> Work to be completed
Write out exactly the lines of the material below, beginning at the top and ending at the line that contains "streams, the host's".

> Records for the task
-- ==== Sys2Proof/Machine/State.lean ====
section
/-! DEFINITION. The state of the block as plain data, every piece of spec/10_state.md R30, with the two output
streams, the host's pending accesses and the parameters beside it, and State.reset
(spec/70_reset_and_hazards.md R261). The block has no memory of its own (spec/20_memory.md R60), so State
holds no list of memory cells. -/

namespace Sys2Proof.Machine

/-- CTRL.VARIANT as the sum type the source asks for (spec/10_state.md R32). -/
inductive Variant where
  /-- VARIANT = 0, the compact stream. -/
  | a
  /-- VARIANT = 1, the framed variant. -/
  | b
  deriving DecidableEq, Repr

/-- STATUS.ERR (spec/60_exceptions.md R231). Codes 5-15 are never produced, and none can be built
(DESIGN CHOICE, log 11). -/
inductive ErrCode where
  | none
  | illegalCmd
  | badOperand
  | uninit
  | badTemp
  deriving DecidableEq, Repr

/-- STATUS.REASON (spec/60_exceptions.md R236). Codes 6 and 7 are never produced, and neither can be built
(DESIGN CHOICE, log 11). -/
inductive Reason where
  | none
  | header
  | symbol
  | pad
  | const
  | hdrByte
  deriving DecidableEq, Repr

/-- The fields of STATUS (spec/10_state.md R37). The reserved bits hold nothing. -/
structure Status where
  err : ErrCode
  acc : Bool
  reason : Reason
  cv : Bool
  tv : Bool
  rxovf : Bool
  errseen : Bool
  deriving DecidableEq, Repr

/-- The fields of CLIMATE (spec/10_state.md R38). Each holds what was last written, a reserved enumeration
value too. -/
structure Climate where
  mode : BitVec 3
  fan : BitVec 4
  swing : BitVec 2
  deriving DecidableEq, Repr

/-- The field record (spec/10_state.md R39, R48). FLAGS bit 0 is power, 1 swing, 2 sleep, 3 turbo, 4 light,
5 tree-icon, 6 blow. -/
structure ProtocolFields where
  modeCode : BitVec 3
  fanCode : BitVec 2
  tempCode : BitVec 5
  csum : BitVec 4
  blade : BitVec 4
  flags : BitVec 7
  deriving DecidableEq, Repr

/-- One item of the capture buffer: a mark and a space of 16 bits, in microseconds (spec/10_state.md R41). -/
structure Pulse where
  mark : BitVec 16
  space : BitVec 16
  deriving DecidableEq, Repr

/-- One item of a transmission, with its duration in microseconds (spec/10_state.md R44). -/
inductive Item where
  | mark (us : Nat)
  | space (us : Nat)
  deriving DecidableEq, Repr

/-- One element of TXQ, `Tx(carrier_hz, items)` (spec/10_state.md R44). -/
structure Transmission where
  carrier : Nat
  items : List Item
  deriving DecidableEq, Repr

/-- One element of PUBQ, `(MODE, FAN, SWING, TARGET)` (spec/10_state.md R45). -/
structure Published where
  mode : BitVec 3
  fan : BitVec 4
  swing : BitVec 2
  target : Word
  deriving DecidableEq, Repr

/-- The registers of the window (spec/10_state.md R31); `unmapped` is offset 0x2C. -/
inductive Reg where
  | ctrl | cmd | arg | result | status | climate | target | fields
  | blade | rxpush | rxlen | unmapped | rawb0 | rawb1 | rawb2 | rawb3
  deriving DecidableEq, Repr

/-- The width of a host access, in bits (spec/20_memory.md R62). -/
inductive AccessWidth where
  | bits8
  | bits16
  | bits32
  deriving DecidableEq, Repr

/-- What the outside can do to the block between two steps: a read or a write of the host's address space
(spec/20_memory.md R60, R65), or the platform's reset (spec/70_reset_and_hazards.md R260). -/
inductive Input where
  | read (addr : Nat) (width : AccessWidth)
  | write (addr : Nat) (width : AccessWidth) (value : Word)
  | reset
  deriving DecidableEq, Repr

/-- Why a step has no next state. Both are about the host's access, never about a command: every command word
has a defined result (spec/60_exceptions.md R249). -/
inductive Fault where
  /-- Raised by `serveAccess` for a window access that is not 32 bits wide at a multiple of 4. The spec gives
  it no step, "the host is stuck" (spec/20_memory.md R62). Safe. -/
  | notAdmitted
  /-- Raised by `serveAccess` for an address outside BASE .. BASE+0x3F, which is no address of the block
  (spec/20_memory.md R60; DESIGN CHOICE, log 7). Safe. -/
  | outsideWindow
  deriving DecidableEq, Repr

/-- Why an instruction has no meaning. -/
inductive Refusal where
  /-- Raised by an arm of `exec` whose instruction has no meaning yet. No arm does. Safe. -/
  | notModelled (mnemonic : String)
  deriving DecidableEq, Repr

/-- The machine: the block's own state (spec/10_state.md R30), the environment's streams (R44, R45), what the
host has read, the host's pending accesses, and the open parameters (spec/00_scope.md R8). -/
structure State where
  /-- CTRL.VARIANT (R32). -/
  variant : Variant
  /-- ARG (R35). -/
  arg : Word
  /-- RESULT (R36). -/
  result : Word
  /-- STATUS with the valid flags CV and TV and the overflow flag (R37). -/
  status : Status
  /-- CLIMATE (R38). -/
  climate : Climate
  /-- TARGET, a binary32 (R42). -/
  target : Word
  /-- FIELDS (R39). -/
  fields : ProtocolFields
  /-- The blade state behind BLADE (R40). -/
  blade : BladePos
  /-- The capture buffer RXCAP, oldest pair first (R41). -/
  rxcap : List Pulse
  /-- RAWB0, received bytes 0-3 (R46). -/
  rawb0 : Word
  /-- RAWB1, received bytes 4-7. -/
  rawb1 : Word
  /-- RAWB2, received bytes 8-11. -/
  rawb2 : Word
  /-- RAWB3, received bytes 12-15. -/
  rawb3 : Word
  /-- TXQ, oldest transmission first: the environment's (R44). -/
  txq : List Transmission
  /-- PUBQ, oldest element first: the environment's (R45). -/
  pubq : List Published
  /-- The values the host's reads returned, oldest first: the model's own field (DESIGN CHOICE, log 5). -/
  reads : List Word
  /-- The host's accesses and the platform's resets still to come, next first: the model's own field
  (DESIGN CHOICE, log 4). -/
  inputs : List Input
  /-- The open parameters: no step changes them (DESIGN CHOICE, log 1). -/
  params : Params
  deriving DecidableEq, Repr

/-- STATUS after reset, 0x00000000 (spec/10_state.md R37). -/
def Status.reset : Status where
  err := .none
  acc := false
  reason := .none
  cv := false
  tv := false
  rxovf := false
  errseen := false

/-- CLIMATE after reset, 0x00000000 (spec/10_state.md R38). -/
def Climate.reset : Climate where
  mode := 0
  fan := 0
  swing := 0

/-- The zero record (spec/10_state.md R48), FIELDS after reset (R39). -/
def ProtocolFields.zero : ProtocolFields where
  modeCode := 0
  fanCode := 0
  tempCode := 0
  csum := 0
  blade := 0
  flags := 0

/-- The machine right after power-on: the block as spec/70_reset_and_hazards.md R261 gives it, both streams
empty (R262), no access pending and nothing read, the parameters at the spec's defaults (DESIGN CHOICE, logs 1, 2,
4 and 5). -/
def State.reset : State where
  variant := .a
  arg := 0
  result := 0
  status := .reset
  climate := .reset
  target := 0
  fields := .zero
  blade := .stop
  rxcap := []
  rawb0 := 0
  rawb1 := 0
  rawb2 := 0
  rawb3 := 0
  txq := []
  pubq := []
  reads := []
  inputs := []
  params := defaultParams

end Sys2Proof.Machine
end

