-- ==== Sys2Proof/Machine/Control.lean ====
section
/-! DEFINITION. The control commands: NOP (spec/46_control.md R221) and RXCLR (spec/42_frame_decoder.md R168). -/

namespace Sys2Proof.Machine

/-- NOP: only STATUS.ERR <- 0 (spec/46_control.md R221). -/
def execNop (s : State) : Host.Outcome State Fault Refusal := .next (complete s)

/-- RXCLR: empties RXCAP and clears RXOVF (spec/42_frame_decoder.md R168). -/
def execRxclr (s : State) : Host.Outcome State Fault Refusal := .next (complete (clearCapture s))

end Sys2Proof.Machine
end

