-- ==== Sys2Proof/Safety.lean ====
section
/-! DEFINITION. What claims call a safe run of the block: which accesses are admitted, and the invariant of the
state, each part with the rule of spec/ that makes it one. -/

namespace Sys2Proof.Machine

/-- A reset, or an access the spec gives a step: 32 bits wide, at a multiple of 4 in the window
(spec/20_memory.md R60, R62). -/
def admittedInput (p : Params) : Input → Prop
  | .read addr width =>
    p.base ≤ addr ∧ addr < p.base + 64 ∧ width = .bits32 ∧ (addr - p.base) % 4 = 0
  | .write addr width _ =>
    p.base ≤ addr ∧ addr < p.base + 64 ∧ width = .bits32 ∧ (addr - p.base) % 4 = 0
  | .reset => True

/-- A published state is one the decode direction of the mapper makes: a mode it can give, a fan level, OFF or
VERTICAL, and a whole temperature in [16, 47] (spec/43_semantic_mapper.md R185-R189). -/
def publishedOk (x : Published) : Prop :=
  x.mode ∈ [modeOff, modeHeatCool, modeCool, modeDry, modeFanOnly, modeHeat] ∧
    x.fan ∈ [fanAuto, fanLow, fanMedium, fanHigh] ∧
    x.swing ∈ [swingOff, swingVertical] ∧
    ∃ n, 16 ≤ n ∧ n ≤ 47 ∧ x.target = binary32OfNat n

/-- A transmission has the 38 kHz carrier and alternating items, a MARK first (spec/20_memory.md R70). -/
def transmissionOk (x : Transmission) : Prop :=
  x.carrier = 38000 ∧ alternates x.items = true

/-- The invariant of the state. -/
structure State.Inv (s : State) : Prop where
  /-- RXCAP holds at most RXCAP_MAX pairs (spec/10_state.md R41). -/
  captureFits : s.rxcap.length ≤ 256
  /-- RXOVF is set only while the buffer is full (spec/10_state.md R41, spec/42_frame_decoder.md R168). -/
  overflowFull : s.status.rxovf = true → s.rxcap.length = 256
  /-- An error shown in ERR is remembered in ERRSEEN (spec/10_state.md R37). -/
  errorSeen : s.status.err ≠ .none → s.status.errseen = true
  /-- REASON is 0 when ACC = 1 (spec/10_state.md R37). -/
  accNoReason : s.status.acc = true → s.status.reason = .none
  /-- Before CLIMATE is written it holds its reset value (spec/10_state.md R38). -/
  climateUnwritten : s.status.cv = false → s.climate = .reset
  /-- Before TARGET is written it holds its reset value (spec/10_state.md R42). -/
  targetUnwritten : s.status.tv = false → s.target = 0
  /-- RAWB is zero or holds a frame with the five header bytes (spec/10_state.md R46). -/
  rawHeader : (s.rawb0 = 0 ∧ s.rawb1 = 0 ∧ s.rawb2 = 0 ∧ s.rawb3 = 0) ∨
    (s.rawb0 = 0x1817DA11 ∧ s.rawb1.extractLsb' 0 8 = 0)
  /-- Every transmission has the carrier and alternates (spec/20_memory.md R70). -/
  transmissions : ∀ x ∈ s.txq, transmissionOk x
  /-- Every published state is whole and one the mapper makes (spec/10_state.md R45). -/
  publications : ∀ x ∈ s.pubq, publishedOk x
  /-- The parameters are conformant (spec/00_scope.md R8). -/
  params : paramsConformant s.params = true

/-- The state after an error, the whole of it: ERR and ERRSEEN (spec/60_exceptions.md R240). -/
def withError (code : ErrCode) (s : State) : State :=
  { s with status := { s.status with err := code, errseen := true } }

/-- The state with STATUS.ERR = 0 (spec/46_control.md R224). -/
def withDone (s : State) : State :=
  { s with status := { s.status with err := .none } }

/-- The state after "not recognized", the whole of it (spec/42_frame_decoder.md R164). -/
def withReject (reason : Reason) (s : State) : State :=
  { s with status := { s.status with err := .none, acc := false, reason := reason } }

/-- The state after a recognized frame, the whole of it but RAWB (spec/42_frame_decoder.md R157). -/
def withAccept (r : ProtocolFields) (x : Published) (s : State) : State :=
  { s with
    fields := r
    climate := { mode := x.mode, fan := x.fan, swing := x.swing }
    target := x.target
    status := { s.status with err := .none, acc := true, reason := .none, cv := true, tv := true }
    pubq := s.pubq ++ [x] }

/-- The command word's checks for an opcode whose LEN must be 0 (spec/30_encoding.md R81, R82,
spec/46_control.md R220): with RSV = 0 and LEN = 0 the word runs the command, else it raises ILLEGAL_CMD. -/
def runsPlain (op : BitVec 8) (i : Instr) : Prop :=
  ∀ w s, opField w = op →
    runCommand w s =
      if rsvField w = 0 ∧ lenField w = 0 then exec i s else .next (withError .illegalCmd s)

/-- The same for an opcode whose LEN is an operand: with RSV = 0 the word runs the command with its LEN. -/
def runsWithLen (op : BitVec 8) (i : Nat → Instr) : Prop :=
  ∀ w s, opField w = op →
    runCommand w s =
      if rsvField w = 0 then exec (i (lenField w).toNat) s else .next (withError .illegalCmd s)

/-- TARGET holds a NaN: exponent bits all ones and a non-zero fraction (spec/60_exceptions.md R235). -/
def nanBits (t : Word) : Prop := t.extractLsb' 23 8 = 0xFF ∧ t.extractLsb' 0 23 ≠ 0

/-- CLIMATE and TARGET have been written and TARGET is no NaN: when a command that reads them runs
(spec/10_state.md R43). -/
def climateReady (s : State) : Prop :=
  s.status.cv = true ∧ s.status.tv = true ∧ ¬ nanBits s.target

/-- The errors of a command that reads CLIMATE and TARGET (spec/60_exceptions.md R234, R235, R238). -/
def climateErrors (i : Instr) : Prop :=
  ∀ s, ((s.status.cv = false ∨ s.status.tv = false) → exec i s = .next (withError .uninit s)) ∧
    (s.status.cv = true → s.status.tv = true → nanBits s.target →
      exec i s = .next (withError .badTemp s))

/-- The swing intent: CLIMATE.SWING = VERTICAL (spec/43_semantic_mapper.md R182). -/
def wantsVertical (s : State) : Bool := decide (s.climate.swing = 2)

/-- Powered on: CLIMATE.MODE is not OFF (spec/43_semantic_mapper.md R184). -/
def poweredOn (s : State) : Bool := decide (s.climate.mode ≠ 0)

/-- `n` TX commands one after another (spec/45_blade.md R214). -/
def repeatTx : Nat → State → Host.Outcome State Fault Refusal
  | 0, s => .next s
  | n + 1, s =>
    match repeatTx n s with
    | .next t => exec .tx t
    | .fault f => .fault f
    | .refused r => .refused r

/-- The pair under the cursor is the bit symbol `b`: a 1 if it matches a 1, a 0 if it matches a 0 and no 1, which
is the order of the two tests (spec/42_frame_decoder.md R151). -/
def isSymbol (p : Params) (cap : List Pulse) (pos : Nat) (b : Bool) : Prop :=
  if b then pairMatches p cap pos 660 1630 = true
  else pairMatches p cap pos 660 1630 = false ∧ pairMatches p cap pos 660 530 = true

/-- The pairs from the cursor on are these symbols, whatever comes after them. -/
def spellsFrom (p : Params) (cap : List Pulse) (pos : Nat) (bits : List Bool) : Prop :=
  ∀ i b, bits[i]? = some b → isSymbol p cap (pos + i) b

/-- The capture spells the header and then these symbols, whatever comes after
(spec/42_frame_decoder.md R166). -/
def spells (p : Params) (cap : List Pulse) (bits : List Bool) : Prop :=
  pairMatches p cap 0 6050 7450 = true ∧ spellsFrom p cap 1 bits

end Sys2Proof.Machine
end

> Solution
-- ==== Sys2Proof/Machine/State.lean ====
section
/-! DEFINITION. The state of the block as plain data, every piece of spec/10_state.md R30, with the two output
streams, the host's pending accesses and the parameters beside it, and State.reset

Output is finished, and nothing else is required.